Half of them also received import alerts, which prohibit at-risk
products from entering the country by allowing customs officials to
detain them without examination.
Eleven of the manufacturers cited by the FDA this year marketed some
of their at-risk products to children, including diarrhea and pink
eye medicines, toothpaste and sunscreen, according to the letters.
Florida-based Lex, a contract manufacturer of cough and cold
medicines that can be used by children, was called out by the FDA on
Aug. 17 for lax testing and repeated quality-control violations
going back to 2004.
Lex co-owner Charlene Paz said the company has addressed the
shortcomings identified by the FDA and is conducting all required
tests for impurities whenever they get ingredients susceptible to EG
and DEG contamination.
Fourteen foreign manufacturers that sold products susceptible to DEG
and EG poisoning were placed on import alert lists for failure to
prove sufficient quality control.

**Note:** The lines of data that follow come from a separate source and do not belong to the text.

-- ==== Sys2Proof/Machine/Packs.lean ====
section
/-! DEFINITION. PKS, the Pack Supervisor (chapter 2): the discharge switches (R30), the platform RSOC (R31), presence
(R23), good and failed polls (R24, R25, R27), alarms (R28) and the removal of alarm causes (R29). -/

namespace Sys2Proof

/-- The bus device of a pack. -/
def PackId.device : PackId → Machine.BusDevice
  | .a => .packA
  | .b => .packB

/-- The bus device of a port controller. -/
def PortId.device : PortId → Machine.BusDevice
  | .port1 => .port1
  | .port2 => .port2

end Sys2Proof

namespace Sys2Proof.Machine

/-- PKS with one pack record changed. -/
def modRecord (p : PackId) (f : PackRecord → PackRecord) (s : State) : State :=
  { s with pks.record := s.pks.record.set p (f (s.pks.record.get p)) }

/-- PKS with one poller's schedule changed. -/
def modSchedule (p : PackId) (f : PackSchedule → PackSchedule) (s : State) : State :=
  { s with pks.schedule := s.pks.schedule.set p (f (s.pks.schedule.get p)) }

/-! ## Discharge switches -/

/-- A pack wants its switch on (R30). -/
def wantsOn (r : PackRecord) : Bool :=
  r.state != .absent && r.state != .faulted && !r.alarm.terminateDischarge

/-- A pack is present and wants its switch off. -/
def wantsOff (r : PackRecord) : Bool := r.state != .absent && !wantsOn r

/-- The switch of a pack is held on: `first` breaks the tie of two packs that both want off (R30). -/
def switchHeldOn (active first : Bool) (r other : PackRecord) : Bool :=
  wantsOff r && !active &&
    (other.state == .absent ||
      (wantsOff other && if r.switchOn == other.switchOn then first else r.switchOn))

/-- A record with its switch set: a change of the switch makes a switch write due (R30). -/
def withSwitch (on held : Bool) (r : PackRecord) : PackRecord :=
  if r.switchOn = on then { r with switchHeld := held }
  else { r with switchOn := on, switchHeld := held, switchWritten := false }

/-- PKS sets both discharge switches afresh (R30), and FLT judges THROTTLE from them (R168). -/
def setSwitches (s : State) : State :=
  let a := s.pks.record.a
  let b := s.pks.record.b
  let active := s.srs.active.isSome
  let heldA := switchHeldOn active true a b
  let heldB := switchHeldOn active false b a
  judgeThrottle
    { s with pks.record := ⟨withSwitch (wantsOn a || heldA) heldA a, withSwitch (wantsOn b || heldB) heldB b⟩ }

/-! ## The platform RSOC -/

/-- A field of a pack that is present, else 0. -/
def ifPresent (r : PackRecord) (n : Nat) : Nat := if r.present then n else 0

/-- The platform RSOC (R31). -/
def rsocOf (a b : PackRecord) : Nat :=
  let remaining := ifPresent a a.remaining + ifPresent b b.remaining
  let full := ifPresent a a.full + ifPresent b b.full
  if full = 0 then 0 else if full < remaining then 100 else remaining * 100 / full

/-- PKS recomputes the platform RSOC and hands it to PSQ, which judges critical energy (R31, R159). -/
def updateRsoc (s : State) : State :=
  judgeCritical { s with pks.rsoc := rsocOf s.pks.record.a s.pks.record.b }

/-! ## Conditions and kept faults -/

/-- The over-charge condition at the latest good poll (R28). -/
def overChargeHolds (r : PackRecord) : Bool := r.alarm.overCharged

/-- The over-temperature condition at the latest good poll (R28). -/
def overTempHolds (r : PackRecord) : Bool := r.alarm.overTemp || decide (600 ≤ r.temperature)

/-- PKS tells FLT that a pack fault is no longer active, unless `holds` for the other pack, or that one is still to be
judged after a controller restart (R29, R37, R177; log 14). -/
def endPackFault (k : FaultKind) (holds : PackRecord → Bool) (p : PackId) (s : State) : State :=
  if holds (s.pks.record.get p.other) || s.pks.unjudged.get p.other then s else endFault k s

/-- PACK_COMM_LOST is no longer active when no pack holds COMM (R27). -/
def endCommLost (p : PackId) (s : State) : State :=
  if (s.pks.record.get p).causes.comm then s else endPackFault .packCommLost (fun r => r.causes.comm) p s

/-- The pack has been judged after a controller restart. -/
def judged (p : PackId) (s : State) : State := { s with pks.unjudged := s.pks.unjudged.set p false }

/-! ## Handing a record on -/

/-- A change of presence or state is handed on (R23, R27, R29): to CHC, IND and THU, to the switches and to PSQ. -/
def handRecord (p : PackId) (s : State) : State :=
  updateRsoc (setSwitches (handToThermal p (handToCharge p s)))

/-- The record of a good poll or identification is handed on (R27): CHC also judges its stage from it, against the
target current `target` that was in force when the poll ended (R49). -/
def handPoll (p : PackId) (target : Nat) (s : State) : State :=
  let s1 := { s with chc.handed := s.chc.handed.set p (s.pks.record.get p) }
  updateRsoc (setSwitches (handToThermal p (chargeAtPoll p target s1)))

/-! ## Moves of the pack state -/

/-- No cause is left. -/
def noCauses (c : CauseSet) : Bool := !c.comm && !c.overCharged && !c.overTemp

/-- A pack in IDENTIFY or FAULTED with an empty cause set moves to READY, with its notice (R24, R29). -/
def settleReady (p : PackId) (s : State) : State :=
  let r := s.pks.record.get p
  if noCauses r.causes && (r.state == .identify || r.state == .faulted) then
    raise (.pack p r.state .ready) (modRecord p (fun x => { x with state := .ready }) s)
  else s

/-- A pack with a cause moves to FAULTED, with its notice (R24, R27, R28). R24 names no notice for the move from IDENTIFY,
and R27 only one for a pack that was READY: the model raises it for both (DESIGN CHOICE,
log 47). -/
def settleFaulted (p : PackId) (s : State) : State :=
  let r := s.pks.record.get p
  if r.state == .ready || r.state == .identify then
    raise (.pack p r.state .faulted) (modRecord p (fun x => { x with state := .faulted }) s)
  else s

/-! ## Alarms -/

/-- The over-charge condition is judged at a good poll: a new cause, its detection and its wake (R28). -/
def judgeOverCharge (p : PackId) (s : State) : State :=
  let r := s.pks.record.get p
  if overChargeHolds r && !r.causes.overCharged then
    let s1 := modRecord p (fun x => { x with causes.overCharged := true }) s
    settingEvent .packAlarm (settleFaulted p (detect .packOverCharged (byteOf p.code) s1))
  else s

/-- The over-temperature condition is judged at a good poll (R28). -/
def judgeOverTemp (p : PackId) (s : State) : State :=
  let r := s.pks.record.get p
  if overTempHolds r && !r.causes.overTemp then
    let s1 := modRecord p (fun x => { x with causes.overTemp := true }) s
    settingEvent .packAlarm (settleFaulted p (detect .packOverTemp (byteOf p.code) s1))
  else s

/-- How many of the flags other than FULLY_CHARGED went from clear to set (R28). -/
def alarmsRisen (old new : AlarmFlags) : Nat :=
  [!old.terminateDischarge && new.terminateDischarge, !old.terminateCharge && new.terminateCharge,
    !old.overTemp && new.overTemp, !old.overCharged && new.overCharged].countP id

/-- One pack alarm: a PACK_ALARM notice with the flags now set, and the wake status with it (R28). -/
def packAlarm (p : PackId) (s : State) : State :=
  settingEvent .packAlarm (raise (.packAlarm p (s.pks.record.get p).alarm) s)

/-- Each flag that rises at one poll is an alarm of its own, with its notice and then its wake (R28, R134); the order of the
two within an alarm is the model's (DESIGN CHOICE, log 47). -/
def judgeAlarm (p : PackId) (old : AlarmFlags) (s : State) : State :=
  (alarmsRisen old (s.pks.record.get p).alarm).repeat (packAlarm p) s

/-- An over-charge cause is removed once its condition has gone and the fault's status is clear (R29). -/
def dropOverCharge (p : PackId) (s : State) : State :=
  if overChargeHolds (s.pks.record.get p) || (s.flt.get .packOverCharged).status then s
  else modRecord p (fun x => { x with causes.overCharged := false }) s

/-- An over-temperature cause is removed likewise (R29). -/
def dropOverTemp (p : PackId) (s : State) : State :=
  if overTempHolds (s.pks.record.get p) || (s.flt.get .packOverTemp).status then s
  else modRecord p (fun x => { x with causes.overTemp := false }) s

/-- The end of a condition is reported (R29). -/
def endAlarms (p : PackId) (s : State) : State :=
  let s1 :=
    if overChargeHolds (s.pks.record.get p) then s else endPackFault .packOverCharged overChargeHolds p s
  if overTempHolds (s1.pks.record.get p) then s1 else endPackFault .packOverTemp overTempHolds p s1

/-- A FAULT_CLEAR that names over-charge (`charged`) or over-temperature (`hot`) removes that cause of a pack whose
condition has gone (R29, R173 step 2). The hand-off that follows derives the charge LED from the statuses that step 1 has
cleared, before step 4 hands them to IND (DESIGN CHOICE, log 65). -/
def clearCauses (charged hot : Bool) (p : PackId) (s : State) : State :=
  let before := s.pks.record.get p
  let s1 := if charged then dropOverCharge p s else s
  let s2 := if hot then dropOverTemp p s1 else s1
  if (s2.pks.record.get p).causes = before.causes then s2 else handRecord p (settleReady p s2)

/-! ## Good and failed polls -/

/-- The flags of an alarm word (R28). -/
def alarmOf (w : Word16) : AlarmFlags :=
  { fullyCharged := w.getLsbD 0, terminateDischarge := w.getLsbD 1, terminateCharge := w.getLsbD 2,
    overTemp := w.getLsbD 3, overCharged := w.getLsbD 4 }

/-- A temperature word in tenths of a degree (R25). -/
def temperatureOf (w : Word16) : Int := clampInt (-400) 1500 ((w.toNat : Int) - 2732)

/-- Word `i` of a turn's reads. -/
def wordAt (ws : List Word16) (i : Nat) : Word16 := ws.getD i 0

/-- The record after nine good poll reads (R25, R27). -/
def polledRecord (ws : List Word16) (now : Stamp) (r : PackRecord) : PackRecord :=
  { r with
    voltage := (wordAt ws 0).toNat, current := (wordAt ws 1).toInt, temperature := temperatureOf (wordAt ws 2),
    rsoc := min 100 (wordAt ws 3).toNat, remaining := (wordAt ws 4).toNat, full := (wordAt ws 5).toNat,
    alarm := alarmOf (wordAt ws 6), reqCurrent := (wordAt ws 7).toNat, reqVoltage := (wordAt ws 8).toNat,
    failRun := 0, stale := false, lastGood := now, causes.comm := false }

/-- The poll interval of a pack, ms (R26). -/
def pollInterval (s : State) (p : PackId) : Nat := if pollFast s p then Config.pollFastMs else Config.pollSlowMs

/-- The pack's next poll falls due one interval from now (R26). -/
def schedulePoll (p : PackId) (s : State) : State :=
  modSchedule p (fun _ => { idleSchedule with pollLeft := some (pollInterval s p) }) s

/-- A good poll, or a good identification with its two words stored already (R24, R27 to R29): the record, the loss of
COMM, the alarms, the ends, and the hand-off. R28 does not order what begins at one poll: over-charge, over-temperature and
then the alarm flags are taken (DESIGN CHOICE, log 47). A pack FAULTED with COMM alone that now shows an alarm condition
moves to READY and then to FAULTED, as R24 gives it for an identification (DESIGN CHOICE, log 47). The detections, the
PACK_ALARM notices and their wake offers of R28 all come before R29's report that another condition has ended, so that an
offer in OFF can be refused by the fault not yet ended (DESIGN CHOICE, log 47: R28 and R29 give the two no order). The
target current of R49 is read first, since an offer taken here can recompute the budget. -/
def goodPoll (p : PackId) (ws : List Word16) (s : State) : State :=
  let target := (s.chc.context.get p).targetCurrent
  let old := (s.pks.record.get p).alarm
  let s1 := judged p (modRecord p (polledRecord ws s.uptime) s)
  let s2 := settleReady p (endCommLost p s1)
  let s3 := judgeAlarm p old (judgeOverTemp p (judgeOverCharge p s2))
  let s4 := settleReady p (dropOverTemp p (dropOverCharge p (endAlarms p s3)))
  schedulePoll p (handPoll p target s4)

/-- A good identification (R24): the two identification words come first. -/
def goodIdentification (p : PackId) (ws : List Word16) (s : State) : State :=
  goodPoll p (ws.drop 2)
    (modRecord p
      (fun r => { r with
        identified := true, cycleCount := (wordAt ws 0).toNat, designCapacity := (wordAt ws 1).toNat }) s)

/-- A pack not yet judged after a controller restart is judged as its fail run reaches 3 (R37). -/
def judgeAtFailure (p : PackId) (s : State) : State :=
  if s.pks.unjudged.get p then
    let other := s.pks.record.get p.other
    let s1 := if other.causes.overCharged then s else endFault .packOverCharged s
    judged p (if other.causes.overTemp then s1 else endFault .packOverTemp s1)
  else s

/-- A poll or identification fails (R27): the fail run rises, and at 3 the pack takes COMM. -/
def failedPoll (p : PackId) (s : State) : State :=
  let r := s.pks.record.get p
  let run := min 3 (r.failRun + 1)
  let s1 := modRecord p (fun x => { x with failRun := run }) s
  if run = 3 ∧ r.causes.comm = false then
    let s2 := judgeAtFailure p (modRecord p (fun x => { x with causes.comm := true, stale := true }) s1)
    handRecord p (settleFaulted p (detectMild .packCommLost (byteOf p.code) s2))
  else s1

/-! ## Presence -/

/-- The presence input goes active (R23). -/
def packInserted (p : PackId) (s : State) : State :=
  let populated := (s.pks.record.get p).populated
  let s1 := modRecord p (fun _ => { absentPack populated with present := true, state := .identify }) s
  let s2 := modSchedule p (fun _ => { idleSchedule with identDue := true }) s1
  handRecord p (raise (.pack p .absent .identify) s2)

/-- The pack poller's turn is abandoned, and its transaction on the bus runs on to a discarded outcome (R23). -/
def abandonTurn (p : PackId) (b : BusController) : BusController :=
  { b with
    turn := b.turn.filter fun t => t.poller != p.device
    running := b.running.map fun t => if t.device = p.device ∧ !t.passthrough then { t with abandoned := true } else t }

/-- A passthrough to a removed pack (R35): one that waits is answered at once, one that runs is marked. -/
def removePassthrough (p : PackId) (s : State) : State :=
  match s.pbc.slot with
  | none => s
  | some q =>
    if q.device ≠ p.device then s
    else if q.running then { s with pbc.slot := some { q with packGone := true } }
    else answerPassthrough [stNotPresent] { s with pbc.slot := none }

/-- The presence input goes inactive, in the order of R23. -/
def packRemoved (p : PackId) (s : State) : State :=
  let old := s.pks.record.get p
  let s1 := modSchedule p (fun _ => idleSchedule) (modRecord p (fun r => absentPack r.populated) s)
  let s2 := removePassthrough p { judged p s1 with pbc := abandonTurn p s1.pbc }
  let s3 := handRecord p s2
  let s4 := endCommLost p (endAlarms p s3)
  raise (.pack p old.state .absent) s4

end Sys2Proof.Machine
end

They include South Korea's LCC,
which makes Oriox and other mouthwashes, and India-based toothpaste
manufacturers Suhan Aerosol and Orchid Lifesciences.
An LCC spokesperson said the company is in the process of responding
to the FDA. Suhan and Orchid said EG and DEG were not found in their
products.
Four of the 14 companies were put on an import alert list for not
responding to requests for records. They are Daxal Therapeutics and
Skyline Herbals from India, and South Korea’s KM Pharmaceutical and
Sangleaf Pharma. They could not be reached for comment.
In addition, 13 U.S. makers of consumer products like earwax
removers, nasal spray, hand soap and shampoo, including Lex, were
threatened with possible seizures and injunctions by the FDA.
The regulator said they had failed to conduct required contamination
checks, in several cases relying on suppliers’ certificates of
analysis for the purity of their ingredients, among other
shortcomings.
Greg Landry, a pharmacology and toxicology expert at Massachusetts
College of Pharmacy & Health Sciences, noted the difficulty of
policing every consumer product. But when the FDA becomes aware of a
problem, he said, "their response is usually swift and mighty."
(Reporting by Patrick Wingrove in New York, Rishika Sadam in
Hyderabad and Joyce Lee in Seoul; Editing by Michele Gershberg and
Bill Berkrot)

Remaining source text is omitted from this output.